Morning technical analysis – 19 November 2013
November 19, 2013
The euro is continuing to edge higher on Tuesday, although we’re still seeing no sign that it is going to break back above the ascending trend line that it broke below earlier this month. As a result, I’m still bearish in the long run, but that doesn’t mean it won’t continue to grind higher for a couple more days yet before it breaks lower. Yesterday’s candle, a spinning top, could be viewed as quite bearish given that it typically indicates a reversal. But the fact that it closed higher suggests to me that there could me a little more to come before we do see a continuation of the down trend. As it stands, we’re still seeing some resistance in the pair around 1.3523, with the ascending trend line above here, around 1.3531 being the next level of resistance. If we do see a daily close back above here, it would suggest that the market is not as bearish as it currently appears, prompting a move towards 1.3563, 50% retracement of the move from 25 October highs to 7 November lows. Resistance should also be found along the way around 1.3538, 50-day SMA. However, if the pair does not break back above here, which I don’t expect it to, we should see another attempt at a break below the ascending trend line, dating back to 7 November lows, with support being found along the way around 1.35, 1.3483, 20-period SMA on the 4-hour chart, and 1.3475, ascending trend line. The next level of support below here should then come around 1.3450, previous level of support and resistance.

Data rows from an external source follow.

-- ==== Sys2Proof/Machine/Operands.lean ====
section
/-!
DEFINITION. Operand and result forms of the commands (spec/30_encoding.md R61, R63): how a half operand is put together
and how a narrow result is placed in `res`. The fields of `arg` are cut in Decode.lean.
-/
namespace Sys2Proof.Machine

/-- The half operand of format H: `h = xl ‖ xr`, the left byte the more significant (R63). -/
def halfOperand (xl xr : Byte) : Half := xl ++ xr

/-- A byte result in `res[7:0]`, zero above (R63). -/
def resByte (b : Byte) : Word := b.setWidth 64

/-- A half result in `res[15:0]`, its left byte in `res[15:8]`, zero above (R63). -/
def resHalf (h : Half) : Word := h.setWidth 64

end Sys2Proof.Machine
end

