/-- R92, R90: `T` answers in every state, changes nothing of the block, and bit `7 - j` of byte i of its result is bit
`7 - i` of byte j of its operand. -/
def Obligations.TAnswersTheTranspose : Prop :=
  ∀ (s : State) (w : Word), ∃ res, exec (.t w) s =
    .next { s with responses := s.responses ++ [{ fc := 0#4, res := res }] } ∧
      ∀ i j : Fin 8, (byte res i).getLsbD (7 - j.val) = (byte w j).getLsbD (7 - i.val)

/-- R100, R101, R102, R96, R97, R98: `PHI`, `M` and `M8` answer in every state and change nothing of the block: `phi(x)` in the
low byte; the left byte `p(phi(xl) XOR xr)` above the right byte `p(rotl8(xl) XOR xr)` in the low half; `m` on each lane. -/
def Obligations.PhiMAndM8AnswerInEveryState : Prop :=
  ∀ s : State,
    (∀ x : Byte, exec (.phi x) s = .next { s with
      responses := s.responses ++ [{ fc := 0#4, res := 0#56 ++ ((x.rotateLeft 1 &&& 0xAA#8) ^^^ x) }] }) ∧
    (∀ xl xr : Byte, exec (.m xl xr) s = .next { s with
      responses := s.responses ++
        [{ fc := 0#4,
           res := 0#48 ++ p config (((xl.rotateLeft 1 &&& 0xAA#8) ^^^ xl) ^^^ xr) ++
             p config (xl.rotateLeft 1 ^^^ xr) }] }) ∧
    (∀ w : Word, ∃ res, exec (.m8 w) s = .next { s with
      responses := s.responses ++ [{ fc := 0#4, res := res }] } ∧ ∀ q : Fin 4, lane res q = m config (lane w q))

/-- R103, R99: `SXOR` answers in every state, with the XOR of its operands, and changes nothing of the block. -/
def Obligations.SxorAnswersTheXor : Prop :=
  ∀ (s : State) (a b : Word), ∃ res, exec (.sxor a b) s =
    .next { s with responses := s.responses ++ [{ fc := 0#4, res := res }] } ∧
      ∀ j : Fin 8, byte res j = byte a j ^^^ byte b j

/-- R117, R115: `RND` answers in every state, key or no key, and changes nothing of the block; its result is
`m8(m8(w) XOR C) XOR CC`. -/
def Obligations.RndAnswersTheRound : Prop :=
  ∀ (s : State) (w : Word), exec (.rnd w) s = .next { s with
    responses := s.responses ++ [{ fc := 0#4, res := m8 config (m8 config w ^^^ config.C) ^^^ config.CC }] }

/-- R108: `KEYLD` without a key loaded writes `K1`, `K2`, all nine `SK[i]` and `KV` in one step, answers 0, and leaves the fault
record alone. Every operand is a key. -/
def Obligations.KeyldLoadsTheKey : Prop :=
  ∀ (s : State) (k1 k2 : Word), s.status.kv = false →
    exec (.keyld k1 k2) s = .next { s with
      k1 := some k1
      k2 := some k2
      sk := (keysched config k1 k2).map some
      status := { s.status with kv := true }
      responses := s.responses ++ [{ fc := 0#4, res := 0#64 }] }

/-- R32, R108, R151: `KEYLD` with a key loaded faults with code 5 and writes nothing but the fault record. -/
def Obligations.KeyldIsLocked : Prop :=
  ∀ (s : State) (k1 k2 : Word), s.status.kv = true →
    exec (.keyld k1 k2) s = .next { s with
      status := { kv := true, flt := true, fc := if s.status.flt then s.status.fc else 5#4 }
      responses := s.responses ++ [{ fc := 5#4, res := 0#64 }] }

Sterling is looking a little more bearish this morning, after finding strong resistance yesterday around 1.6150. Yesterday’s candle is a nice spinning top, which typically indicates a trend reversal, especially when it closes below its opening price, as it has here. Another red candle today that closes at least two third of the way down Friday’s candle would confirm the more bearish short term outlook for sterling, as it would result in a evening star formation. If we do see a bearish move in the pair, it should find support around 1.6087, 20-period SMA on the 4-hour chart, 1.6080, yesterday’s low, 1.6060, 200-period SMA on the 4-hour chart and 20-day SMA, 1.6047, previous support and 50-day SMA, and 1.6034, 50-period SMA on the 4-hour chart. If on the other hand we see a continuation of the move higher, resistance should be found around 1.6150, yesterday’s high. Above here, further resistance should be found around 1.6207 and 1.6224, descending trend line, dating back to August 2011.
The correction in the dollar yen pair, following the break above the descending trend line earlier this month, is continuing this morning. The longer term bias in the market certainly appears to be more bullish in this pair, following the break of the massive resistance level, which means all we’re seeing now is a brief retracement before the continuation of the uptrend. With that in mind, some key support levels for the pair will be the 38.2, 50 and 61.8 fib levels, the move from 7 November lows to 15 November highs, as well as 99.13, a previous level of resistance. Of these, the most likely reversal point appears to be 99, 50 fib level and a key level of resistance previously. That said, the pair has already found support this morning around 99.66, previous level of resistance. If this prompts a move higher, the next target will be 100.42, Friday’s highs, followed by 100.60, 100.85 and 101.50.